Abductive Columns

Saturday, November 06, 2004

On Community

Faith communities talk about community as if all are in community but there is some hard-work ahead for those who want to live in genuine community.

M. Scott Peck has outlined some stages groups go through to reach community.

Pseudocommunity—a “stage of pretense” that pretends there are no differences that could cause conflict. Because this stage takes time and work, and is not easy or effortless, may never get beyond this stage.

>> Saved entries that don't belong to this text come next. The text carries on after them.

theorem test_meets_DroopAndHeatStretchTheirDie :
  (∃ (d : DieId) (s : State), s.domainOn .tile = true) ∧
  (∃ (d : DieId) (s : State), s.domainOn .tile = false) ∧
  (∃ (d : DieId) (temp : BitVec 8) (hot : StackReading) (s : State), s.unitUp d = true) ∧
  (∃ (temp : BitVec 8) (hot : StackReading) (s : State), s.unitUp 4 = true) ∧
  (∃ (u : Fin 5) (temp : BitVec 8) (hot : StackReading) (s : State), s.unitUp u = false) ∧
  (∃ (d : DieId) (temp : BitVec 8) (hot : StackReading) (s : State), s.unitUp d = true ∧ (s.diePower d).throttled = true) ∧
  (∃ (temp : BitVec 8) (hot : StackReading) (s : State), s.unitUp 4 = true ∧ s.power.hdThrottled = true) ∧
  (∃ (d : DieId) (s : State), (s.diePower d).thermal = 4) ∧
  (∃ (d : DieId) (s : State), (s.diePower d).thermal ≠ 4) :=
  ⟨⟨0, inState .active, by decide +kernel⟩,
    ⟨0, inState .pilot, by decide +kernel⟩,
    ⟨0, 60, ⟨0, 90⟩, inState .active, by decide +kernel⟩,
    ⟨60, ⟨27, 255⟩, inState .active, by decide +kernel⟩,
    ⟨2, 60, ⟨0, 90⟩, State.reset, by decide +kernel⟩,
    ⟨0, 60, ⟨0, 90⟩, onPower { state := .active, dies := [(0, { throttled := true })] }, by decide +kernel⟩,
    ⟨60, ⟨0, 90⟩, onPower { state := .active, hdThrottled := true }, by decide +kernel⟩,
    ⟨0, onPower { dies := [(0, { thermal := 4 })] }, by decide +kernel⟩,
    ⟨0, State.reset, by decide +kernel⟩⟩

theorem test_meets_ClocksAndPhasesAreSet :
  (∃ (d : DieId) (j : Job) (code : _) (tc : _) (s : State), s.lantern.job = some j ∧ j.freqNew = some (code, tc) ∧ j.state = 3 ∧ (s.die d).running = true ∧ tc ≤ s.timeNs ∧ (s.die d).sc = (s.die d).frameStart ∧ s.switched j d = false) ∧
  (∃ (d : DieId) (s : State), (s.die d).flares = []) ∧
  (∃ (d : DieId) (f : Flare) (s : State), (s.die d).flares = [f] ∧ f.start ≤ (s.die d).sc ∧ (s.die d).sc < f.stop) :=
  ⟨⟨0, { job0 with state := 3, freqNew := some (5, 100) }, 5, 100, { withJob { job0 with state := 3, freqNew := some (5, 100) } (onDie { running := true, sc := 4, frameStart := 4, stream := [0] }) with timeNs := 100 }, by decide +kernel⟩,
    ⟨0, State.reset, by decide +kernel⟩,
    ⟨0, ⟨2, 0, 10⟩, onDie { flares := [⟨2, 0, 10⟩], sc := 9 }, by decide +kernel⟩⟩

theorem test_meets_TilePowerStatesLoseTheirStores :
  (∃ (d : DieId) (u : TileId) (s : State), (s.tile d u).power = .run ∧ s.unitsIdle d u = true) ∧
  (∃ (d : DieId) (u : TileId) (n : _) (s : State), s.jobState = 3 ∧ (s.die d).running = true ∧ s.unitsIdle d u = true ∧ s.inIsland d u = false ∧ s.tileWrites d u = false ∧ ((s.tile d u).power = .run ∨ (s.tile d u).power = .gate) ∧ (s.die d).due = [] ∧ nextSlot (s.die d).stream u (2 * ((s.die d).stream.length / 64) + 4) (s.die d).next (s.die d).frameStart (s.die d).frameL ((s.die d).frameRepeat - (s.die d).frameRep - 1) (s.die d).framePos false = n) ∧
  (∃ (d : DieId) (u : TileId) (s : State), s.domain .tile = .perTile) ∧
  (∃ (d : DieId) (u : TileId) (s : State), s.domain .tile ≠ .perTile) ∧
  (∃ (d : DieId) (u : TileId) (ns : Nat) (s : State), s.jobState ≠ 3 ∧ (s.tile d u).idle = true ∧ s.inIsland d u = false ∧ ((s.tile d u).power = .run ∨ (s.tile d u).power = .gate ∨ (s.tile d u).power = .nap) ∧ s.entryNames d u = false ∧ s.tileWrites d u = false ∧ (s.die d).tileCfg = 0xA028 ∧ (s.die d).wqs.all (fun w => !w.2.enable) = true) ∧
  (∃ (d : DieId) (u : TileId) (s : State), (s.die d).tileCfg.getLsbD 0 = true ∧ s.lantern.job = none ∧ (s.tile d u).power = .doze ∧ s.tileWrites d u = false) ∧
  (∃ (d : DieId) (u : TileId) (s : State), (s.die d).tileCfg.getLsbD 0 = true ∧ s.lantern.job = none ∧ (s.tile d u).power = .doze ∧ s.tileWrites d u = true) :=
  ⟨⟨0, 0, onTile { power := .run }, by decide +kernel⟩,
    ⟨0, 0, none, withJob { job0 with state := 3 } { onTile { power := .gate } with dies := [(0, { running := true })] }, by decide +kernel⟩,
    ⟨0, 127, inState .active, by decide +kernel⟩,
    ⟨0, 127, inState .idle, by decide +kernel⟩,
    ⟨0, 0, 100, onTile { power := .nap }, by decide +kernel⟩,
    ⟨0, 0, { onTile { power := .doze } with dies := [(0, { tileCfg := 1 })] }, by decide +kernel⟩,
    ⟨0, 0, { onTile { power := .doze } with dies := [(0, { tileCfg := 1, remote := [{ tag := 0, src := .queue 0 0, op := 3, tile := 0, off := 0, len := 1 }] })] }, by decide +kernel⟩⟩

theorem test_meets_IdleKeepsMemoryAndStores :
  (∃ (s : State), s.power.state = .active ∧ s.power.modCfg.getLsbD 0 = true ∧ s.lantern.job = none ∧ s.queueEnabled = false) ∧
  (∃ (s : State), s.power.state = .active ∧ s.power.modCfg.getLsbD 0 = true ∧ s.lantern.job = none ∧ s.queueEnabled = false ∧ s.host.harts = [] ∧ s.pool.msgs = [] ∧ s.pool.agents = []) ∧
  (∃ (s : State), s.power.state = .active ∧ (s.power.modCfg.getLsbD 0 = false ∨ s.lantern.job ≠ none ∨ s.queueEnabled = true)) ∧
  (∃ (w : WakeTrigger) (s : State), s.power.state = .idle) ∧
  (∃ (w : WakeTrigger) (s : State), s.power.state ≠ .idle) :=
  ⟨⟨onPower { state := .active, modCfg := 1 }, by decide +kernel⟩,
    ⟨onPower { state := .active, modCfg := 1 }, by decide +kernel⟩,
    ⟨inState .active, by decide +kernel⟩,
    ⟨.home, inState .idle, by decide +kernel⟩,
    ⟨.doorbell, inState .active, by decide +kernel⟩⟩

theorem test_meets_ResponsesTakeTheirPath :
  (∃ (s : State) (cmd : Nat) (r : Request) (tag : Nat) (st : Nat) (p : List Byte), cmd < 65536 ∧ tag < 65536 ∧ st < 65536 ∧ p.length < 65536) ∧
  (∃ (s : State) (cmd : Nat) (r : Request) (st : Nat) (p : List Byte), (r.src, r.tag.toNat) ∉ (s.box (boxOf r.src)).outstanding) ∧
  (∃ (s : State) (cmd : Nat) (r : Request) (st : Nat) (p : List Byte), (r.src, r.tag.toNat) ∈ (s.box (boxOf r.src)).outstanding ∧ boxOf r.src ≠ 2 ∧ (s.box (boxOf r.src)).rsp = none) ∧
  (∃ (s : State) (cmd : Nat) (r : Request) (st : Nat) (p : List Byte) (x : _), (r.src, r.tag.toNat) ∈ (s.box (boxOf r.src)).outstanding ∧ boxOf r.src ≠ 2 ∧ (s.box (boxOf r.src)).rsp = some x) ∧
  (∃ (s : State) (cmd : Nat) (r : Request) (st : Nat) (p : List Byte) (k : Fin 4), r.src = .dtls k ∧ (r.src, r.tag.toNat) ∈ (s.box 2).outstanding ∧ cmd < 65536 ∧ st < 65536) ∧
  (∃ (s : State) (cmd : Nat) (r : Request) (st : Nat) (p : List Byte), r.src = .i3c ∧ (r.src, r.tag.toNat) ∈ (s.box 2).outstanding) ∧
  (∃ (s : State) (x : _) (rest : _), (s.box 2).i3cOut = x :: rest ∧ s.pins.i3cAddr.isSome = true) :=
  ⟨⟨State.reset, 65535, ask .os [], 65534, 16, [], by decide +kernel⟩,
    ⟨State.reset, 257, ask .os [], 0, [], by decide +kernel⟩,
    ⟨onBox 0 { outstanding := [(.os, 7)] }, 257, ask .os [], 0, [], by decide +kernel⟩,
    ⟨onBox 1 { outstanding := [(.eh, 7)], rsp := some ⟨.eh, [], true⟩ }, 257, ask .eh [], 0, [], ⟨.eh, [], true⟩, by decide +kernel⟩,
    ⟨onBox 2 { outstanding := [(.dtls 3, 7)] }, 65535, ask (.dtls 3) [], 65535, [], 3, by decide +kernel⟩,
    ⟨onBox 2 { outstanding := [(.i3c, 7)] }, 1, ask .i3c [], 0, [], by decide +kernel⟩,
    ⟨{ onBox 2 { i3cOut := [⟨.i3c, [], true⟩] } with pins := { i3cAddr := some 8 } }, ⟨.i3c, [], true⟩, [], by decide +kernel⟩⟩

theorem test_meets_RequestsAreCheckedOnReceipt :
  (∃ (eh : Bool) (v : Word) (s : State), s.power.state ≠ .off ∧ (s.box (b2n eh)).free.getLsbD (v.toNat % 4) = true ∧ s.lantern.handover = false) ∧
  (∃ (eh : Bool) (v : Word) (s : State), s.power.state ≠ .off ∧ (s.box (b2n eh)).free.getLsbD (v.toNat % 4) = false ∧ (s.box (b2n eh)).malTimes = [] ∧ (s.box (b2n eh)).malformed ≠ 0xFFFFFFFF) ∧
  (∃ (k : Source) (raw : List Byte) (s : State), s.power.state ≠ .off ∧ k = .i3c ∧ s.pins.i3cAddr.isSome = true ∧ s.lantern.handover = false) ∧
  (∃ (k : Fin 4) (raw : List Byte) (s : State), s.power.state ≠ .off ∧ s.lantern.handover = true) ∧
  (∃ (s : State) (k : _) (raw : _) (i : _), s.takes (boxOf k) ∧ badHeader raw = false ∧ (k, fieldAt raw 4 2) ∉ (s.box (boxOf k)).outstanding ∧ s.yesiaMin ≤ fieldAt raw 0 1 ∧ fieldAt raw 0 1 ≤ s.yesiaMax ∧ commandInfo (fieldAt raw 2 2) = some i ∧ i.permits k = true ∧ s.pilotRefuses (fieldAt raw 2 2) i = false ∧ badPayload (fieldAt raw 2 2) i (raw.drop 16) = false ∧ badOp (fieldAt raw 2 2) (raw.drop 16) = false) ∧
  (∃ (s : State) (k : _) (raw : List Byte), (s.box (boxOf k)).throttled = false ∧ 32 ≤ (s.box (boxOf k)).outstanding.length) ∧
  (∃ (s : State) (k : _) (raw : _), s.takes (boxOf k) ∧ badHeader raw = false ∧ (k, fieldAt raw 4 2) ∈ (s.box (boxOf k)).outstanding) ∧
  (∃ (s : State) (k : _) (raw : _), s.takes (boxOf k) ∧ badHeader raw = true) ∧
  (∃ (s : State) (k : _) (raw : _), s.takes (boxOf k) ∧ badHeader raw = false ∧ (k, fieldAt raw 4 2) ∉ (s.box (boxOf k)).outstanding ∧ s.yesiaMin ≤ fieldAt raw 0 1 ∧ fieldAt raw 0 1 ≤ s.yesiaMax ∧ commandInfo (fieldAt raw 2 2) = none) ∧
  (∃ (s : State) (k : _) (raw : _) (i : _), s.takes (boxOf k) ∧ badHeader raw = false ∧ (k, fieldAt raw 4 2) ∉ (s.box (boxOf k)).outstanding ∧ s.yesiaMin ≤ fieldAt raw 0 1 ∧ fieldAt raw 0 1 ≤ s.yesiaMax ∧ commandInfo (fieldAt raw 2 2) = some i ∧ i.permits k = true ∧ s.pilotRefuses (fieldAt raw 2 2) i = true) ∧
  (∃ (s : State) (k : _) (raw : _), s.takes (boxOf k) ∧ badHeader raw = false ∧ (k, fieldAt raw 4 2) ∉ (s.box (boxOf k)).outstanding ∧ s.yesiaMax < fieldAt raw 0 1 ∧ s.yesiaMax < 256) :=
  ⟨⟨true, 3, inState .active, by decide +kernel⟩,
    ⟨false, 3, onBox 0 { free := 7 }, by decide +kernel⟩,
    ⟨.i3c, [], { inState .active with pins := { i3cAddr := some 8 } }, by decide +kernel⟩,
    ⟨3, [], { inState .active with lantern := { handover := true } }, by decide +kernel⟩,
    ⟨inState .active, .os, [1, 0, 1, 1, 7, 0, 0, 0, 0, 0, 0, 0, 0, 0, 0, 0], _, ⟨by decide +kernel, by decide +kernel⟩, by decide +kernel, by decide +kernel, by decide +kernel, by decide +kernel, rfl, by decide +kernel, by decide +kernel, by decide +kernel, by decide +kernel⟩,
    ⟨onBox 0 { outstanding := (List.range 32).map (fun k => (.os, k)) }, .os, [], by decide +kernel⟩,
    ⟨onBox 0 { outstanding := [(.os, 7)] }, .os, [1, 0, 1, 1, 7, 0, 0, 0, 0, 0, 0, 0, 0, 0, 0, 0], by (repeat' apply And.intro) <;> decide +kernel⟩,
    ⟨inState .active, .os, [1, 0, 1], by (repeat' apply And.intro) <;> decide +kernel⟩,
    ⟨inState .active, .os, [1, 0, 4, 1, 7, 0, 0, 0, 0, 0, 0, 0, 0, 0, 0, 0], by (repeat' apply And.intro) <;> decide +kernel⟩,
    ⟨inState .pilot, .os, [1, 0, 1, 3, 7, 0, 0, 0, 0, 0, 0, 0, 0, 0, 0, 0], _, ⟨by decide +kernel, by decide +kernel⟩, by decide +kernel, by decide +kernel, by decide +kernel, by decide +kernel, rfl, by decide +kernel, by decide +kernel⟩,
    ⟨inState .active, .os, [255, 0, 1, 1, 7, 0, 0, 0, 0, 0, 0, 0, 0, 0, 0, 0], by (repeat' apply And.intro) <;> decide +kernel⟩⟩

theorem test_meets_MailboxClientsMoveTheirRings :
  (∃ (eh : Bool) (x : _) (s : State), (s.box (b2n eh)).rsp = some x) ∧
  (∃ (eh : Bool) (w : Word) (s : State), ((s.box (b2n eh)).evtHead - w).toNat ≤ ((s.box (b2n eh)).evtHead - (s.box (b2n eh)).evtTail).toNat) ∧
  (∃ (eh : Bool) (w : Word) (s : State), ((s.box (b2n eh)).evtHead - (s.box (b2n eh)).evtTail).toNat < ((s.box (b2n eh)).evtHead - w).toNat) ∧
  (∃ (m : Fin 3) (s : State), (s.box m).throttled = true ∧ (s.box m).malTimes = []) :=
  ⟨⟨true, ⟨.eh, [], true⟩, onBox 1 { rsp := some ⟨.eh, [], true⟩ }, by decide +kernel⟩,
    ⟨false, 3, onBox 0 { evtHead := 5, evtTail := 3 }, by decide +kernel⟩,
    ⟨false, 2, onBox 0 { evtHead := 5, evtTail := 3 }, by decide +kernel⟩,
    ⟨2, onBox 2 { throttled := true }, by decide +kernel⟩⟩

Chaos—this is when “profound differences” emerge, and chaos follows in the wake of trying to obliterate the differences. This stage can be self-destructive or a retreat to pseudocommunity. It means loss of control—giving up some control for sake of community.

Emptiness—
the “hard, hard work” when members work at getting rid of everything that is in the way of genuine community—“prejudices, snap judgments, fixed expectations, desire to convert, heal, or fix, the urge to win, the fear of looking like a fool, the need to control,” is a slow, painful process that requires open conflict and discussion—people must pass through the pain of intimacy; churches plaster over the pain rather than pass through it; we avoid pain at all cost.

Community—
often comes suddenly and dramatically, in a spirit of peace. “There is more silence, yet more of worth gets said. It is like music. The people work together with an exquisite sense of timing, as if they were a finely tuned orchestra under the direction of an invisible celestial conductor. Many actually sense the presence of God in the room.” Community comes when people feel they can be “real”—they don’t have to like one another but must care about each other.